» Collected data entries:
=-=-=-=-=
-- ==== Sys2Proof/Machine/Coherence.lean ====
section
/-! DEFINITION. Coherent windows (chapter 11): agents, the snoop filter, blocked lines and their answers, races, ageing, host agents,
lost agents; and the atomic unit of the home (R337 to R339). -/
namespace Sys2Proof.Machine

open Sys2Proof

/-! ### Agents and windows -/

/-- A die agent. -/
def isDie (a : Nat) : Bool := decide (a < 32)

/-- A host agent. -/
def isHostAgent (a : Nat) : Bool := a == 32 || a == 33

/-- A caching agent. -/
def isCaching (a : Nat) : Bool := decide (a < 34)

/-- The compartment a die agent's stream is bound to (R24). -/
def State.streamCmp (s : State) (a : Nat) : Option Nat :=
  if s.rd .COH_AG_BOUND a = 1 then some (s.rd .COH_AG_CMP a) else none

/-- A die agent is live: its stream is bound and its link up (R297). -/
def State.agentLive (s : State) (a : Nat) : Bool := s.rd .COH_AG_LIVE a == 1

/-- Bring the agent registers up to date with stream bindings and links (R297). -/
def State.refreshAgents (s : State) : State :=
  let s := (List.range 32).foldl (fun s a =>
    match tenants.find? (fun c => (s.grants c).streams.contains a) with
    | some c => ((s.wr .COH_AG_CMP a c).wr .COH_AG_BOUND a 1).wr .COH_AG_LIVE a (b2n (s.coh.dieUp.contains (a / 8)))
    | none => ((s.wr .COH_AG_CMP a 0).wr .COH_AG_BOUND a 0).wr .COH_AG_LIVE a 0) s
  [0, 1].foldl (fun s p => (s.wr .COH_AG_BOUND (32 + p) (b2n (s.pins.hostUp.contains p))).wr .COH_AG_LIVE (32 + p)
    (b2n (s.pins.hostUp.contains p))) s

/-- The range in force of a coherent window: while a change runs, the one before it (R295). -/
def State.cohRange (s : State) (i : Nat) : Nat × Nat :=
  (s.coh.oldWin.find i).getD (s.rd .COH_WIN_BASE i, s.rd .COH_WIN_UNITS i)

/-- The coherent window of a compartment that holds a line. -/
def State.cohWindow (s : State) (c line : Nat) : Option Nat :=
  (span (8 * c) 8).find? (fun i =>
    let r := s.cohRange i
    decide (r.1 ≤ 128 * line) && decide (128 * line < r.1 + r.2 * 2 ^ 21))

/-- An agent may cache a line of a compartment (R297). -/
def State.mayCache (s : State) (a c line : Nat) : Bool :=
  match s.cohWindow c line with
  | none => false
  | some i =>
    if isDie a then true
    else if a = 32 then s.rd .COH_WIN_HOST_A i == 1
    else if a = 33 then s.rd .COH_WIN_HOST_B i == 1
    else false

/-! ### The filter -/

/-- The filter entry of a line. -/
def State.fentry (s : State) (line : Nat) : Option FEntry := s.coh.filter.find line

/-- An entry with no agent is not kept (R310). -/
def State.setEntry (s : State) (line : Nat) (e : FEntry) : State :=
  if e.owner.isNone && e.sharers.isEmpty then { s with coh := { s.coh with filter := Tab.del s.coh.filter line } }
  else { s with coh := { s.coh with filter := Tab.put s.coh.filter line { e with used := s.coh.clock }, clock := s.coh.clock + 1 } }

/-- Clear an agent from the entry of a line. -/
def State.clearAgent (s : State) (line a : Nat) : State :=
  match s.fentry line with
  | none => s
  | some e => s.setEntry line { e with owner := if e.owner = some a then none else e.owner, sharers := e.sharers.filter (fun x => x != a) }

/-- An owner becomes a sharer. -/
def State.demoteOwner (s : State) (line a : Nat) : State :=
  match s.fentry line with
  | none => s
  | some e => if e.owner = some a then s.setEntry line { e with owner := none, sharers := addOnce e.sharers a } else s

/-- Record a requester: as owner, or as sharer (R313). -/
def State.recordAgent (s : State) (line a : Nat) (own : Bool) : State :=
  let e := (s.fentry line).getD ⟨none, [], 0⟩
  if own then s.setEntry line { e with owner := some a, sharers := e.sharers.filter (fun x => x != a) }
  else s.setEntry line { e with sharers := addOnce e.sharers a }

/-- Every agent an entry records, the owner first. -/
def FEntry.holders (e : FEntry) : List Nat := e.owner.toList ++ e.sharers.filter (fun x => some x != e.owner)

/-- The agents recorded for a line. -/
def State.holders (s : State) (line : Nat) : List Nat :=
  match s.fentry line with
  | none => []
  | some e => e.holders

/-- The owner recorded for a line. -/
def State.ownerOf (s : State) (line : Nat) : Option Nat := (s.fentry line).bind (·.owner)

/-- The filter set of a line of a compartment: its slice and the hash of its local number (R310). -/
def State.filterSet (s : State) (c line : Nat) : Nat × Nat :=
  let k := max 1 (s.slicesOf c).length
  (match s.home c line with
    | some h => h.1
    | none => 0, (Config.filterHash (line % 2 ^ 36 / k)).toNat)

/-! ### Messages -/

/-- Send a coherence message to an agent: to a host agent as its CXL message, to others as it is. -/
def State.coh1 (s : State) (agent op line aux : Nat) (poison : Bool) (bs : List Byte) : State :=
  s.emit (if isHostAgent agent then .cxl else .coh) ([agent, op, 128 * line, aux, b2n poison] ++ bs.map BitVec.toNat)

/-- The home's data of a line: poison and bytes. -/
def State.homeData (s : State) (c line : Nat) : Bool × List Byte :=
  (s.linePoison line, s.accRead c (128 * line) 128)

/-- Send a line from the home to a requester. -/
def State.sendLine (s : State) (r : CohReq) (op : Nat) : State :=
  let d := s.homeData r.cmp r.line
  (s.touchLine r.cmp false false false r.line).coh1 r.agent op r.line r.txn d.1 d.2

/-- Write bytes of a line at its home, with the mood of its window so that it may always allocate (R314). -/
def State.homeWrite (s : State) (c a : Nat) (bs : List Byte) (poison : Bool) : State :=
  let mood := s.rd .SYC_WIN_MOOD (winIx c (s.windowOf c (lineOf a))) == 1
  let s := (s.touch c mood false true a bs.length).cmpWrite c a bs
  if poison then s.poisonLines [lineOf a] else s

/-- Bytes of a masked write over a line's present bytes, and the masked bytes written. -/
def maskBytes (mask : Nat) (data : List Nat) (old : List Byte) : List Byte :=
  old.mapIdx (fun i b => if bit mask i then BitVec.ofNat 8 (word data i) else b)

/-! ### Blocked lines -/

/-- A line is blocked (R308). -/
def State.blocked (s : State) (line : Nat) : Bool := s.coh.tracks.any (fun t => t.req.line == line)

/-- Replace the tracker entry of a request. -/
def State.setTrack (s : State) (t : Track) : State :=
  { s with coh := { s.coh with tracks := s.coh.tracks.map (fun (x : Track) =>
      if x.req.line == t.req.line && x.req.op == t.req.op && x.req.agent == t.req.agent && x.req.txn == t.req.txn then t else x) } }

/-- Free a tracker entry. -/
def State.dropTrack (s : State) (t : Track) : State :=
  { s with coh := { s.coh with tracks := s.coh.tracks.filter (fun (x : Track) =>
      !(x.req.line == t.req.line && x.req.op == t.req.op && x.req.agent == t.req.agent && x.req.txn == t.req.txn)) } }

/-- The tracker entry of a line that waits for an agent's answer. -/
def State.trackFor (s : State) (line agent : Nat) : Option Track :=
  s.coh.tracks.find? (fun t => t.req.line == line && t.pend.any (fun p => p.agent == agent))

/-- Send forwards to agents and wait for their answers. -/
def State.forward (s : State) (t : Track) (op : Nat) (back : Bool) (agents : List Nat) : Track × State :=
  ({ t with pend := t.pend ++ agents.map (fun a => ⟨a, op, false, false⟩) },
   agents.foldl (fun s a =>
      (s.bump (if op = 0x13 then .COH_ST_INV else if op = 0x14 then .COH_ST_BACK_INV else .COH_ST_FWD) t.req.cmp 1).coh1 a op t.req.line
        (t.req.agent + 64 * t.req.txn + 2 ^ 16 * b2n back) false []) s)

/-! ### Acting on a request (R313) -/

/-- Data from the home for a request of which no owner supplies it: the state the transition table gives. -/
def State.homeServe (s : State) (t : Track) : Track × State :=
  let r := t.req
  match r.op with
  | 1 =>
    let noE := match s.cohWindow r.cmp r.line with
      | some i => s.rd .COH_WIN_NO_E i == 1
      | none => false
    let others := (s.holders r.line).any (fun a => a != r.agent)
    if others || noE || isHostAgent r.agent then ({ t with owes := false, ends := 1 }, s.sendLine r 0x30)
    else ({ t with owes := false, ends := 2 }, s.sendLine r 0x31)
  | 4 => ({ t with owes := false, ends := 0 }, s.sendLine r 0x33)
  | _ => ({ t with owes := false, ends := 2 }, s.sendLine r 0x31)

/-- The request, its line or its filter entry free: the home's action for the state it finds. -/
def State.actOn (s : State) (t : Track) : Track × State :=
  let r := t.req
  let s := if r.op = 1 || r.op = 2 || (r.op = 3 && !(s.holders r.line).contains r.agent) then s.clearAgent r.line r.agent else s
  let others := (s.holders r.line).filter (fun a => a != r.agent)
  let owner := s.ownerOf r.line
  match r.op with
  | 1 =>
    match owner with
    | some o => s.forward { t with direct := isDie o, owes := !isDie o, ends := 1 } 0x10 false [o]
    | none => ({ t with owes := true }, s)
  | 3 =>
    if (s.holders r.line).contains r.agent then s.forward { t with ends := 2 } 0x13 false others
    else match owner with
      | some o =>
        let x := s.forward { t with req := { r with op := 2 }, direct := isDie o, owes := !isDie o, ends := 2 } 0x11 false [o]
        x.2.forward x.1 0x13 false (others.filter (fun a => a != o))
      | none => s.forward { t with req := { r with op := 2 }, owes := true, ends := 2 } 0x13 false others
  | 2 =>
    match owner with
    | some o =>
      let x := s.forward { t with direct := isDie o, owes := !isDie o, ends := 2 } 0x11 false [o]
      x.2.forward x.1 0x13 false (others.filter (fun a => a != o))
    | none => s.forward { t with owes := true, ends := 2 } 0x13 false others
  | 4 =>
    match owner with
    | some o => if o = r.agent then ({ t with owes := true }, s) else s.forward { t with direct := isDie o, owes := !isDie o } 0x12 false [o]
    | none => ({ t with owes := true }, s)
  | 8 =>
    let hs := s.holders r.line
    (if hs.isEmpty then s else s.bump .COH_ST_INV_WRITES r.cmp 1).forward t 0x13 false hs
  | _ =>
    let hs := s.holders r.line
    let s := if hs.isEmpty then s else s.bump .COH_ST_INV_WRITES r.cmp 1
    let x := s.forward t 0x13 true owner.toList
    x.2.forward x.1 0x13 false (hs.filter (fun a => some a != owner))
=-=-=-=-=
» Exercise objective:
What lines above contain the word "foldl"? Return each such line.

» Reply:
  let s := (List.range 32).foldl (fun s a =>
  [0, 1].foldl (fun s p => (s.wr .COH_AG_BOUND (32 + p) (b2n (s.pins.hostUp.contains p))).wr .COH_AG_LIVE (32 + p)
   agents.foldl (fun s a =>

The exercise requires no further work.